Communion Of Dreams

September 28, 2010, 10:54 am
Filed under: Art, Blade Runner, movies, Predictions, Science Fiction, Society, tech

I’ll often re-watch a favorite movie. But seldom will I do so in the span of a couple of days.

However, this weekend I watched something which was so visually compelling, and which had me pondering a number of different issues, that I held onto the NetFlix envelop for an extra day so that I could watch the movie again after I had time to digest the first viewing of it. That movie is Renaissance.

OK, there are a lot of things to like about this movie. But first, let me say a couple of things about its weaknesses. The plot has minor problems. The dialog is uneven in places. Some of the characters are cartoonish.

Yet overall the movie is a success. As noted, most of the visuals are incredibly compelling – which is quite a nice accomplishment in using black & white (and grey tone) animation. When I re-watched the movie last night, I found myself pausing it just to take in some scenes more completely, and a bunch of the movie I watched at half-speed, just so I could appreciate how the artists did what they did.

I was also intrigued to see the vision of the near-term future the movie is based on. It’s set in 2054, just two years later than my novel Communion of Dreams is set. And a lot of the tech they foresee is the same sort of thing I do, at least that’s implied by what shows up on the screen. I found myself wanting to know a *lot* more about that world and how things worked – a good sign, and part of the reason I wanted to think about the movie for a couple of days before watching it again.

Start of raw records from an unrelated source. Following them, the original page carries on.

-- ==== Sys2Proof/Laws/KeepEvents.lean ====
section
/-! SUPPORT. What the operations of events, faults, decisions, the journal queue, the access table and keys may write: each lemma names, as a mask (see Closed), the parts of the state that its operation can change. -/

namespace Sys2Proof.Machine

set_option linter.all false
set_option Elab.async false

variable {P : State → Prop}

theorem atReg_keeps (hP : Closed 0x0 P) {a1 a2 a3} (h2 : ∀ t, P t → Ans P (a2 t)) (h3 : P a3) : Ans P (atReg a1 a2 a3) := by
  unfold atReg
  exact byKeep

theorem evSync_keeps (hP : Closed 0x1e0000000000000000 P) {a1 a2} (h2 : P a2) : P (evSync a1 a2) := by
  unfold evSync
  have c0 := @set_keeps _ P hP
  exact byKeep

theorem evAssign_keeps (hP : Closed 0xc0000000000000000 P) {a1 a2 a3} (h3 : P a3) : P (evAssign a1 a2 a3) := by
  unfold evAssign
  have c0 := @set_keeps _ P hP
  exact byKeep

theorem evRoute_keeps (hP : Closed 0xc0000800000000040 P) {a1 a2} (h2 : P a2) : P (evRoute a1 a2) := by
  unfold evRoute
  have c0 := @evAssign_keeps P (hP.mono rfl); have c1 := @set_keeps _ P hP
  exact byKeep

theorem evRouteAll_keeps (hP : Closed 0xc0000800000000040 P) {a1} (h1 : P a1) : P (evRouteAll a1) := by
  unfold evRouteAll
  have c0 := @set_keeps _ P hP; have c1 := @forL_keeps _ P hP; have c2 := @evRoute_keeps P (hP.mono rfl)
  exact byKeep

theorem evHold_keeps (hP : Closed 0x1e0000840000000040 P) {a1 a2} (h2 : P a2) : P (evHold a1 a2) := by
  unfold evHold
  have c0 := @evRoute_keeps P (hP.mono rfl); have c1 := @evSync_keeps P (hP.mono rfl); have c2 := @bump_keeps _ P hP
  have c3 := @set_keeps _ P hP
  exact byKeep

theorem evBufSync_keeps (hP : Closed 0x400000000 P) {a1} (h1 : P a1) : P (evBufSync a1) := by
  unfold evBufSync
  have c0 := @set_keeps _ P hP
  exact byKeep

theorem evLost_keeps (hP : Closed 0x400000040 P) {a1} (h1 : P a1) : P (evLost a1) := by
  unfold evLost
  have c0 := @evBufSync_keeps P (hP.mono rfl)
  exact byKeep

theorem evToRing_keeps (hP : Closed 0x80400000040 P) {a1 a2} (h2 : P a2) : P (evToRing a1 a2) := by
  unfold evToRing
  have c0 := @evLost_keeps P (hP.mono rfl); have c1 := @evBufSync_keeps P (hP.mono rfl); have c2 := @bump_keeps _ P hP
  have c3 := @set_keeps _ P hP
  exact byKeep

theorem evAccept_keeps (hP : Closed 0x1e00008c0400000040 P) {a1 a2} (h2 : P a2) : P (evAccept a1 a2) := by
  unfold evAccept
  have c0 := @evToRing_keeps P (hP.mono rfl); have c1 := @evHold_keeps P (hP.mono rfl)
  exact byKeep

theorem raise_keeps (hP : Closed 0x1e00008c0400000040 P) {a1 a2 a3 a4} (h4 : P a4) : P (raise a1 a2 a3 a4) := by
  unfold raise
  have c0 := @evAccept_keeps P (hP.mono rfl)
  exact byKeep

theorem setState_keeps (hP : Closed 0x1e00008c0400000040 P) {a1 a2 a3 a4 a5 a6} (h1 : ∀ s v i j, P s → P (State.set s a1 v i j)) (h4 : P a4) : P (setState a1 a2 a3 a4 a5 a6) := by
  unfold setState
  have c0 := @raise_keeps P (hP.mono rfl)
  exact byKeep

theorem flag_keeps (hP : Closed 0x1e00008c0400000040 P) {a1 a2 a3 a4 a5} (h1 : ∀ s v i j, P s → P (State.set s a1 v i j)) (h3 : P a3) : P (flag a1 a2 a3 a4 a5) := by
  unfold flag
  have c0 := @raise_keeps P (hP.mono rfl)
  exact byKeep

theorem evFullSync_keeps (hP : Closed 0x240000000 P) {a1} (h1 : P a1) : P (evFullSync a1) := by
  unfold evFullSync
  have c0 := @setB_keeps _ P hP; have c1 := @set_keeps _ P hP
  exact byKeep

theorem evVector_keeps (hP : Closed 0x1000100000044 P) {a1} (h1 : P a1) : P (evVector a1) := by
  unfold evVector
  have c0 := @emit_keeps _ P hP; have c1 := @set_keeps _ P hP; have c2 := @forL_keeps _ P hP
  exact byKeep

theorem evRingWrite_keeps (hP : Closed 0x1010f40000044 P) {a1} (h1 : P a1) : P (evRingWrite a1) := by
  unfold evRingWrite
  have c0 := @emit_keeps _ P hP; have c1 := @set_keeps _ P hP; have c2 := @evVector_keeps P (hP.mono rfl)
  have c3 := @evFullSync_keeps P (hP.mono rfl); have c4 := @evLost_keeps P (hP.mono rfl); have c5 := @evBufSync_keeps P (hP.mono rfl)
  exact byKeep

theorem evHeadWrite_keeps (hP : Closed 0x1009340000044 P) {a1 a2} (h2 : P a2) : P (evHeadWrite a1 a2) := by
  unfold evHeadWrite
  have c0 := @set_keeps _ P hP; have c1 := @evVector_keeps P (hP.mono rfl); have c2 := @evFullSync_keeps P (hP.mono rfl)
  exact byKeep

theorem evCtlWrite_keeps (hP : Closed 0x1abc0000040 P) {a1 a2} (h2 : P a2) : P (evCtlWrite a1 a2) := by
  unfold evCtlWrite
  have c0 := @set_keeps _ P hP; have c1 := @evFullSync_keeps P (hP.mono rfl)
  exact byKeep

theorem evClaim_keeps (hP : Closed 0x1e0300000000000040 P) {a1 a2} (h2 : P a2) : P (evClaim a1 a2).2 := by
  unfold evClaim
  have c0 := @set_keeps _ P hP; have c1 := @evSync_keeps P (hP.mono rfl)
  exact byKeep

theorem evComplete_keeps (hP : Closed 0x1e0000820000000040 P) {a1 a2 a3} (h3 : P a3) : P (evComplete a1 a2 a3) := by
  unfold evComplete
  have c0 := @set_keeps _ P hP; have c1 := @evRoute_keeps P (hP.mono rfl); have c2 := @evSync_keeps P (hP.mono rfl)
  have c3 := @bump_keeps _ P hP
  exact byKeep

Another good thing about Renaissance are the references it makes to other highly regarded science fiction stories, as well as some of the less well-known ‘arthouse’ movies. But it doesn’t beat you over the head with those, or drop them in gratuitously – they serve a purpose, and are part of the overall look and story of the movie.

If you like good science fiction, if you like film noir, if you like animation not intended for children, then track down and watch Renaissance.